Records from a collection
-- ==== Sys2Proof/Laws/Detector.lean ====
section
/-! SUPPORT. What the scan and the realignment give, said once for every caller. -/

namespace Sys2Proof.Machine

/-- The record at `off` is examined by the scan and carries the X tag (41_boundary_detector.md R110). -/
def IsXRecord (p : Params) (m : Memory) (bytesFilled off : Nat) : Prop :=
  tagOffset p.recOrder off < bytesFilled ∧
    (m.byte? (tagOffset p.recOrder off)).map byteTag = some Axis.x.code

/-- The record at `off` is not examined, or its tag byte is known and is not X. -/
def IsPassedRecord (p : Params) (m : Memory) (bytesFilled off : Nat) : Prop :=
  tagOffset p.recOrder off < bytesFilled →
    ∃ b, m.byte? (tagOffset p.recOrder off) = some b ∧ byteTag b ≠ Axis.x.code

theorem IsPassedRecord.not_isX {p m bf off} (h : IsPassedRecord p m bf off) : ¬ IsXRecord p m bf off := by
  rintro ⟨hlt, hx⟩
  obtain ⟨b, hb, hn⟩ := h hlt
  exact hn (by simpa [hb] using hx)

/-- Everything the loop of the scan does: the offset it stops at has the parity it started with, holds an X record if it
lies in the fill, and every record before it was passed. -/
theorem scanFrom_ok {p m bf fuel off r} (h : scanFrom p m bf fuel off = .ok r) (hf : bf ≤ off + 2 * fuel) :
    off ≤ r ∧ 2 ∣ r - off ∧ (r < bf → IsXRecord p m bf r) ∧
      ∀ k, off ≤ k → k < r → 2 ∣ k - off → IsPassedRecord p m bf k := by
  induction fuel generalizing off with
  | zero =>
    cases h
    exact ⟨Nat.le_refl _, by simp, fun hlt => absurd hlt (by omega), fun k h1 h2 => absurd h2 (by omega)⟩
  | succ n ih =>
    simp only [scanFrom] at h
    -- Going past the record at `off`, which is no X record.
    have past : IsPassedRecord p m bf off → scanFrom p m bf n (off + 2) = .ok r →
        off ≤ r ∧ 2 ∣ r - off ∧ (r < bf → IsXRecord p m bf r) ∧
          ∀ k, off ≤ k → k < r → 2 ∣ k - off → IsPassedRecord p m bf k := by
      intro hn h
      obtain ⟨h1, h2, h3, h4⟩ := ih h (by omega)
      refine ⟨by omega, by omega, h3, fun k hk1 hk2 hk3 => ?_⟩
      by_cases hk : k = off
      · exact hk ▸ hn
      · exact h4 k (by omega) hk2 (by omega)
    split at h
    · rename_i hlt
      split at h
      · rename_i htag
        split at h
        · cases h
        · rename_i b hb
          obtain ⟨-, hb⟩ := loadByte_ok_iff.1 hb
          split at h
          · rename_i hx
            cases h
            exact ⟨Nat.le_refl _, by simp, fun _ => ⟨htag, by simp [hb, hx]⟩,
              fun k h1 h2 => absurd h2 (by omega)⟩
          · rename_i hx
            exact past (fun _ => ⟨b, hb, hx⟩) h
      · rename_i htag
        exact past (fun hr => absurd hr htag) h
    · cases h
      exact ⟨Nat.le_refl _, by simp, fun hlt => absurd hlt (by omega), fun k h1 h2 => absurd h2 (by omega)⟩

/-- The scan completes when every byte of the fill is there. -/
theorem scanFrom_isOk {p m bf} (hc : bf ≤ p.capacity) (hw : ∀ a, a < bf → (Memory.byte? m a).isSome)
    (fuel off : Nat) : ∃ r, scanFrom p m bf fuel off = .ok r := by
  induction fuel generalizing off with
  | zero => exact ⟨off, rfl⟩
  | succ n ih =>
    simp only [scanFrom]
    by_cases h1 : off < bf
    · by_cases h2 : tagOffset p.recOrder off < bf
      · obtain ⟨b, hb⟩ := Option.isSome_iff_exists.1 (hw _ h2)
        have h3 : loadByte p m (tagOffset p.recOrder off) = .ok b :=
          loadByte_ok_iff.2 ⟨by omega, hb⟩
        by_cases hx : byteTag b = Axis.x.code
        · exact ⟨off, by simp [h1, h2, h3, hx]⟩
        · simpa [h1, h2, h3, hx] using ih (off + 2)
      · simpa [h1, h2] using ih (off + 2)
    · exact ⟨off, by simp [h1]⟩

/-- The scan reads nothing but the tag bytes of the fill: memories that agree there give the same result. -/
theorem scanFrom_congr {p m m' bf} (h : ∀ a, a < bf → Memory.byte? m' a = Memory.byte? m a) (fuel off : Nat) :
    scanFrom p m' bf fuel off = scanFrom p m bf fuel off := by
  induction fuel generalizing off with
  | zero => rfl
  | succ n ih =>
    simp only [scanFrom]
    by_cases h2 : tagOffset p.recOrder off < bf
    · have : loadByte p m' (tagOffset p.recOrder off) = loadByte p m (tagOffset p.recOrder off) := by
        simp only [loadByte, h _ h2]
      simp only [this, ih]
    · simp only [if_neg h2, ih]

/-- Everything `findStart` does (41_boundary_detector.md R112). -/
theorem findStart_ok {p m bf start found} (h : findStart p m bf = .ok (start, found)) :
    start ≤ bf ∧ (found = true ↔ start < bf) ∧ (2 ∣ start ∨ start = bf) ∧
      (found = true → 2 ∣ start ∧ IsXRecord p m bf start) ∧
      ∀ k, k < start → 2 ∣ k → IsPassedRecord p m bf k := by
  simp only [findStart] at h
  split at h
  · cases h
  · rename_i off hs
    obtain ⟨-, h2, h3, h4⟩ := scanFrom_ok hs (by omega)
    cases h
    simp only [Nat.sub_zero] at h2 h4
    refine ⟨Nat.min_le_right _ _, ?_, ?_, ?_, ?_⟩
    · simp
    · by_cases hlt : off ≤ bf
      · exact .inl (by rwa [Nat.min_eq_left hlt])
      · exact .inr (Nat.min_eq_right (by omega))
    · intro hf
      have hlt : off < bf := by simpa using hf
      rw [Nat.min_eq_left (by omega)]
      exact ⟨h2, h3 hlt⟩
    · exact fun k hk hk2 => h4 k (Nat.zero_le _) (by omega) hk2

/-- The detector completes when every byte of the fill is there. -/
theorem findStart_isOk {p m bf} (hc : bf ≤ p.capacity) (hw : ∀ a, a < bf → (Memory.byte? m a).isSome) :
    ∃ start found, findStart p m bf = .ok (start, found) := by
  obtain ⟨r, hr⟩ := scanFrom_isOk hc hw ((bf + 1) / 2) 0
  exact ⟨min r bf, decide (r < bf), by simp only [findStart, hr]⟩

/-- The detector reads nothing outside the fill. -/
theorem findStart_congr {p m m' bf} (h : ∀ a, a < bf → Memory.byte? m' a = Memory.byte? m a) :
    findStart p m' bf = findStart p m bf := by
  simp only [findStart, scanFrom_congr h]

/-- Everything `realign` does (42_realigner.md R127). -/
theorem realign_ok {p m bf sz r} (hs : 0 < sz) (h : realign p m bf sz = .ok r) :
    findStart p m bf = .ok (r.start, r.found) ∧ r.count = (bf - r.start) / sz ∧
      r.carryNext = (bf - r.start) % sz ∧ r.start + r.count * sz + r.carryNext = bf := by
  simp only [realign] at h
  split at h
  · cases h
  · rename_i start found hf
    cases h
    have hle := (findStart_ok hf).1
    have hdm := Nat.div_add_mod (bf - start) sz
    have hcomm := Nat.mul_comm sz ((bf - start) / sz)
    have hm := Nat.mod_lt (bf - start) hs
    refine ⟨hf, rfl, ?_, ?_⟩ <;> dsimp only <;> omega

theorem realign_eq {p m bf sz start found} (h : findStart p m bf = .ok (start, found)) :
    realign p m bf sz = .ok
      { start := start, found := found, count := (bf - start) / sz,
        carryNext := bf - start - (bf - start) / sz * sz } := by
  simp only [realign, h]

end Sys2Proof.Machine
end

## REQUIREMENT:
Go through the entries and return each line where the word "obtain" appears.

## COMPLETED EXERCISE:
  obtain ⟨b, hb, hn⟩ := h hlt
      obtain ⟨h1, h2, h3, h4⟩ := ih h (by omega)
          obtain ⟨-, hb⟩ := loadByte_ok_iff.1 hb
      · obtain ⟨b, hb⟩ := Option.isSome_iff_exists.1 (hw _ h2)
    obtain ⟨-, h2, h3, h4⟩ := scanFrom_ok hs (by omega)
  obtain ⟨r, hr⟩ := scanFrom_isOk hc hw ((bf + 1) / 2) 0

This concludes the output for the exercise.